Task ▸ Transcribe the records below exactly as written, from the opening line through the line that contains "def execMul (e".

══ Data extracts ══

/-- `MUL, low bits (R101)`. -/
def insMul (w : Option Width) : Ins := pureIns (wOp w 2 (mulSteps (wq w)) 0) (bin (fun a b => sx (wq w) (a * b : Nat)) (wq w))
def execMul (e : Nat) (w : Option Width) (s : State) : Host.Outcome State Fault Refusal := s.run e (insMul w)

/-- `MULH, high bits of the signed product (R101)`. -/
def insMulh (w : Option Width) : Ins := pureIns (wOp w 2 (mulSteps (wq w)) 0) (bin (fun a b => sx (wq w) (sgn (wq w) a * sgn (wq w) b / (2 ^ wq w : Nat))) (wq w))
def execMulh (e : Nat) (w : Option Width) (s : State) : Host.Outcome State Fault Refusal := s.run e (insMulh w)

/-- `MULHU (R101)`. -/
def insMulhu (w : Option Width) : Ins := pureIns (wOp w 2 (mulSteps (wq w)) 0) (bin (fun a b => zx (wq w) (a * b / 2 ^ wq w)) (wq w))
def execMulhu (e : Nat) (w : Option Width) (s : State) : Host.Outcome State Fault Refusal := s.run e (insMulhu w)

/-- `DIV (R107)`. -/
def insDiv (w : Option Width) : Ins := condIns ({ wOp w 2 (divSteps (wq w)) 0 with plus3 := true }) (binC (fun a b => ((divRes (wq w) a b).1, (divRes (wq w) a b).2.2)) (wq w))
def execDiv (e : Nat) (w : Option Width) (s : State) : Host.Outcome State Fault Refusal := s.run e (insDiv w)

/-- `DIVU (R107)`. -/
def insDivu (w : Option Width) : Ins := condIns ({ wOp w 2 (divSteps (wq w)) 0 with plus3 := true }) (binC (fun a b => ((divuRes (wq w) a b).1, (divuRes (wq w) a b).2.2)) (wq w))
def execDivu (e : Nat) (w : Option Width) (s : State) : Host.Outcome State Fault Refusal := s.run e (insDivu w)

/-- `REM (R107)`. -/
def insRem (w : Option Width) : Ins := condIns ({ wOp w 2 (divSteps (wq w)) 0 with plus3 := true }) (binC (fun a b => (divRes (wq w) a b).2) (wq w))
def execRem (e : Nat) (w : Option Width) (s : State) : Host.Outcome State Fault Refusal := s.run e (insRem w)

/-- `REMU (R107)`. -/
def insRemu (w : Option Width) : Ins := condIns ({ wOp w 2 (divSteps (wq w)) 0 with plus3 := true }) (binC (fun a b => (divuRes (wq w) a b).2) (wq w))
def execRemu (e : Nat) (w : Option Width) (s : State) : Host.Outcome State Fault Refusal := s.run e (insRemu w)

/-- `DIVREM ( a b -- r q )` (R107). -/
def resDivrem (w : Nat) : List Entry128 → List Entry128 × BitVec 6
  | [b, a] =>
    let r := divRes w (low w a) (low w b)
    ([r.1, r.2.1], r.2.2)
  | l => (l, 0)
def insDivrem (w : Option Width) : Ins := condIns { wOp w 2 (divSteps (wq w)) 0 with dout := 2, plus3 := true } (resDivrem (wq w))
def execDivrem (e : Nat) (w : Option Width) (s : State) : Host.Outcome State Fault Refusal := s.run e (insDivrem w)

/-- `ADDS, saturating (R107)`. -/
def insAdds (w : Option Width) : Ins := condIns (wOp w 2 1 0) (binC (fun a b => saturate (wq w) (sgn (wq w) a + sgn (wq w) b)) (wq w))
def execAdds (e : Nat) (w : Option Width) (s : State) : Host.Outcome State Fault Refusal := s.run e (insAdds w)

/-- `SUBS, saturating (R107)`. -/
def insSubs (w : Option Width) : Ins := condIns (wOp w 2 1 0) (binC (fun a b => saturate (wq w) (sgn (wq w) a - sgn (wq w) b)) (wq w))
def execSubs (e : Nat) (w : Option Width) (s : State) : Host.Outcome State Fault Refusal := s.run e (insSubs w)

/-- `MIN, signed (R101)`. -/
def insMin (w : Option Width) : Ins := pureIns (wOp w 2 1 0) (bin (fun a b => sx (wq w) (if sgn (wq w) a ≤ sgn (wq w) b then sgn (wq w) a else sgn (wq w) b)) (wq w))
def execMin (e : Nat) (w : Option Width) (s : State) : Host.Outcome State Fault Refusal := s.run e (insMin w)

/-- `MAX, signed (R101)`. -/
def insMax (w : Option Width) : Ins := pureIns (wOp w 2 1 0) (bin (fun a b => sx (wq w) (if sgn (wq w) a ≤ sgn (wq w) b then sgn (wq w) b else sgn (wq w) a)) (wq w))
def execMax (e : Nat) (w : Option Width) (s : State) : Host.Outcome State Fault Refusal := s.run e (insMax w)

/-- `MINU (R101)`. -/
def insMinu (w : Option Width) : Ins := pureIns (wOp w 2 1 0) (bin (fun a b => zx (wq w) (Nat.min a b)) (wq w))
def execMinu (e : Nat) (w : Option Width) (s : State) : Host.Outcome State Fault Refusal := s.run e (insMinu w)

/-- `MAXU (R101)`. -/
def insMaxu (w : Option Width) : Ins := pureIns (wOp w 2 1 0) (bin (fun a b => zx (wq w) (Nat.max a b)) (wq w))
def execMaxu (e : Nat) (w : Option Width) (s : State) : Host.Outcome State Fault Refusal := s.run e (insMaxu w)

/-- `CLZ (R101)`. -/
def insClz (w : Option Width) : Ins := pureIns (wOp w 1 1 0) (un (fun a => zx (wq w) (clzNat (wq w) a)) (wq w))
def execClz (e : Nat) (w : Option Width) (s : State) : Host.Outcome State Fault Refusal := s.run e (insClz w)

/-- `CTZ (R101)`. -/
def insCtz (w : Option Width) : Ins := pureIns (wOp w 1 1 0) (un (fun a => zx (wq w) (ctzNat (wq w) a)) (wq w))
def execCtz (e : Nat) (w : Option Width) (s : State) : Host.Outcome State Fault Refusal := s.run e (insCtz w)

/-- `POPC (R101)`. -/
def insPopc (w : Option Width) : Ins := pureIns (wOp w 1 1 0) (un (fun a => zx (wq w) (popNat (wq w) a)) (wq w))
def execPopc (e : Nat) (w : Option Width) (s : State) : Host.Outcome State Fault Refusal := s.run e (insPopc w)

═══

Output of the exercise ▸
/-- `MUL, low bits (R101)`. -/
def insMul (w : Option Width) : Ins := pureIns (wOp w 2 (mulSteps (wq w)) 0) (bin (fun a b => sx (wq w) (a * b : Nat)) (wq w))
def execMul (e : Nat) (w : Option Width) (s : State) : Host.Outcome State Fault Refusal := s.run e (insMul w)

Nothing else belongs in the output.